Stres Ancam Kesehatan Pekerja di Era Modern, Perbaiki Pola Hidup Jadi Solusi
Stres pada pekerja bisa berdampak pada aspek psikologis dan fisiologis. Ini penjelasan Direktorat Kesehatan Jiwa Kementerian Kesehatan (Kemenkes RI).
Penulis: Rina Ayu Panca Rini
Editor: Anita K Wardhani
Laporan wartawan Tribunnews.com, Rina Ayu
TRIBUNNEWS.COM,JAKARTA -- Direktorat Kesehatan Jiwa Kementerian Kesehatan (Kemenkes RI) dr. Puspita Tri Utami, M.Si, M.KKK, menjelaskan, stres pada pekerja bisa berdampak pada aspek psikologis dan fisiologis.
Stres bisa menimbulkan masalah kesehatan secara jangka panjang.
Baca juga: Komisi X DPR Minta Pemerintah Kaji Usulan Ujian Nasional Kembali Digelar: Jangan Buat Anak Stres
Secara psikologis, stres bisa memicu depresi, psikosomatis, hingga masalah kejiwaan.
Sementara dari sisi fisiologis, stres bisa menimbulkan berbagai masalah kesehatan mulai dari kardiovaskular, diabetes melitus, muskuloskeletal, sakit kepala, hingga gangguan imunitas.
“Kesehatan jiwa dan kesehatan fisik sangat berkaitan karena hormon kortisol bisa menyebabkan gangguan-gangguan fisik sehingga kita harus menjaga kesehatan mental,” kata dr. Puspita dalam diskusi yang digelar Masyarakat Sadar Risiko Indonesia (MASINDO), belum lama ini.
Sebagai respons terhadap stres, para pekerja sering kali melarikan diri pada kebiasaan berisiko seperti merokok dengan rokok elektronik, kantong nikotin, dan produk tembakau yang dipanaskan, bisa menjadi alternatif perokok memperbaiki pola hidupnya.
Adapun dampak stres terhadap gangguan perilaku meliputi perubahan pola makan dan tidur, sosialisasi menurun, dan kebiasaan merokok. Akibatnya, performa pekerja menjadi turun.
“Akhirnya juga akan ada peningkatan biaya untuk masalah kesehatan karena tingkat kecelakaan meningkat,” ucap dr. Puspita.
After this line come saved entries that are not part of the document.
-- ==== Sys2Proof/Laws/Commands.lean ====
section
/-! SUPPORT. What the shared operations of the commands can do, said once. -/

namespace Sys2Proof.Machine

theorem deliver_of_fits {xs : List Byte} {s : State} (h : fits s.params.ocap xs.length = true) :
    deliver xs s = writeOut xs s := by simp [deliver, h]

theorem deliver_of_not_fits {xs : List Byte} {s : State} (h : fits s.params.ocap xs.length = false) :
    deliver xs s = raiseError .capacity s := by simp [deliver, h]

/-- A delivery writes the result, which fits, or raises `Capacity`. -/
theorem deliver_cases (xs : List Byte) (s : State) :
    (fits s.params.ocap xs.length = true ∧ deliver xs s = writeOut xs s) ∨
    (fits s.params.ocap xs.length = false ∧ deliver xs s = raiseError .capacity s) := by
  cases h : fits s.params.ocap xs.length
  · exact .inr ⟨rfl, deliver_of_not_fits h⟩
  · exact .inl ⟨rfl, deliver_of_fits h⟩

/-- A delivery of a stage's result raises that stage's error, or `Capacity`, or writes the result. -/
theorem deliverResult_cases (r : Except FormatCause (List Byte)) (s : State) :
    (∃ c, r = .error c ∧ deliverResult r s = raiseError (.invalidFormat c) s) ∨
    (∃ xs, r = .ok xs ∧ fits s.params.ocap xs.length = false ∧ deliverResult r s = raiseError .capacity s) ∨
    (∃ xs, r = .ok xs ∧ fits s.params.ocap xs.length = true ∧ deliverResult r s = writeOut xs s) := by
  cases r with
  | error c => exact .inl ⟨c, rfl, rfl⟩
  | ok xs =>
    rcases deliver_cases xs s with ⟨h, e⟩ | ⟨h, e⟩
    · exact .inr (.inr ⟨xs, rfl, h, e⟩)
    · exact .inr (.inl ⟨xs, rfl, h, e⟩)

/-- Everything a command can do: write `OUT`, write `RES`, or raise an error. -/
theorem exec_cases {i : Instr} {s t : State} (h : exec i s = .next t) :
    (∃ xs, t = writeOut xs s ∧ (i = .parse ∨ i = .format ∨ i = .wire ∨ i = .fullcmd) ∧
      (fits s.params.ocap xs.length = true ∨ xs.length = 2)) ∨
    (∃ v, t = writeRes v s ∧ (i = .crc ∨ i = .swap)) ∨
    (∃ e, t = raiseError e s ∧ (i = .parse ∨ i = .format ∨ i = .fullcmd) ∧ e ≠ .illegalCommand) := by
  cases i with
  | parse =>
    cases h
    rcases deliverResult_cases (parseHex s.params.ws s.input) s with ⟨c, -, e⟩ | ⟨xs, -, -, e⟩ | ⟨xs, -, hf, e⟩ <;>
      rw [e]
    · exact .inr (.inr ⟨_, rfl, by simp, by simp⟩)
    · exact .inr (.inr ⟨_, rfl, by simp, by simp⟩)
    · exact .inl ⟨xs, rfl, by simp, .inl hf⟩
  | format =>
    cases h
    rcases deliver_cases (formatHex s.input) s with ⟨hf, e⟩ | ⟨-, e⟩ <;> rw [e]
    · exact .inl ⟨_, rfl, by simp, .inl hf⟩
    · exact .inr (.inr ⟨_, rfl, by simp, by simp⟩)
  | crc => cases h; exact .inr (.inl ⟨_, rfl, by simp⟩)
  | wire => cases h; exact .inl ⟨_, rfl, by simp, .inr rfl⟩
  | swap => cases h; exact .inr (.inl ⟨_, rfl, by simp⟩)
  | fullcmd =>
    cases h
    rcases deliverResult_cases (buildFullCommand s.params.ws s.input) s with ⟨c, -, e⟩ | ⟨xs, -, -, e⟩ | ⟨xs, -, hf, e⟩ <;>
      rw [e]
    · exact .inr (.inr ⟨_, rfl, by simp, by simp⟩)
    · exact .inr (.inr ⟨_, rfl, by simp, by simp⟩)
    · exact .inl ⟨xs, rfl, by simp, .inl hf⟩

/-- What `buildFullCommand` gives when the text parses. -/
theorem buildFullCommand_of_parseHex {ws s B : List Byte} (h : parseHex ws s = .ok B) :
    buildFullCommand ws s = .ok (formatHex (B ++ wireBytes (computeCrc16Modbus B))) := by
  simp [buildFullCommand, h]

/-- A command reads nothing of the outside world. -/
theorem exec_withScript {i : Instr} {s t : State} (h : exec i s = .next t) (x : List ScriptLine) :
    exec i (withScript x s) = .next (withScript x t) := by
  cases i <;> cases h
  · simp only [exec, execParse, withScript_params, withScript_input]
    rcases deliverResult_cases (parseHex s.params.ws s.input) s with ⟨c, hc, e⟩ | ⟨xs, hc, hf, e⟩ | ⟨xs, hc, hf, e⟩ <;>
      rw [e, hc]
    · rfl
    · simp only [deliverResult, deliver, withScript_params, hf]; rfl
    · simp only [deliverResult, deliver, withScript_params, hf]; rfl
  · simp only [exec, execFormat, withScript_input]
    rcases deliver_cases (formatHex s.input) s with ⟨hf, e⟩ | ⟨hf, e⟩ <;> rw [e]
    · simp only [deliver, withScript_params, hf]; rfl
    · simp only [deliver, withScript_params, hf]; rfl
  · rfl
  · rfl
  · rfl
  · simp only [exec, execFullcmd, withScript_params, withScript_input]
    rcases deliverResult_cases (buildFullCommand s.params.ws s.input) s with
      ⟨c, hc, e⟩ | ⟨xs, hc, hf, e⟩ | ⟨xs, hc, hf, e⟩ <;> rw [e, hc]
    · rfl
    · simp only [deliverResult, deliver, withScript_params, hf]; rfl
    · simp only [deliverResult, deliver, withScript_params, hf]; rfl

end Sys2Proof.Machine
end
Dalam kesempatan yang sama, menurut Psikolog, Sukmayanti Rafisukmawan, M.Psi, untuk mengatasi stres memang memerlukan pendekatan yang mendalam selain pemberian edukasi agar para pekerja tidak melakukan kebiasaan berisiko yang sifatnya coping menchanism seperti kebiasaan merokok.
“Jika berhenti langsung ternyata tidak berhasil dan tetap dipaksakan, bisa berdampak pada menurunnya tingkat konsentrasi, suasana hati mudah berubah, dan rentan emosi. Ujungnya kemungkinan besar terjadi relaps,” katanya.
Untuk para perokok dewasa yang mengalami kesulitan berhenti merokok secara langsung, maka dapat mengedepankan upaya pengurangan risiko dengan cara beralih melalui penggunaan produk tembakau alternatif.
Dokter Spesialis Gizi Klinik, dr. Andri Kelvianto, M. Gizi, Sp. GK, AIFO-K, menuturkan, untuk mengurangi kebiasaan buruk akibat stres perlu dilakukan secara bertahap.
“Kalau emotional eating, kita tahu hormon kortisol lagi tinggi sehingga menginginkan rewarding berupa makanan manis untuk menaikkan hormon dopamin. Jadi bisa ganti ke gula bebas kalori karena yang dikejar dari rewarding emotional eating adalah rasa manisnya. Ini salah satu cara mengurangi risiko,” ucapnya.
Strategi tersebut, lanjut Andri, dapat juga diterapkan untuk mengurangi risiko dari kebiasaan merokok, dimana mengganti menggunakan produk yang secara penelitian lebih rendah risiko sehingga tidak menghilangkan beberapa kebutuhan yang bisa dimanfaatkan seseorang untuk menurunkan stres.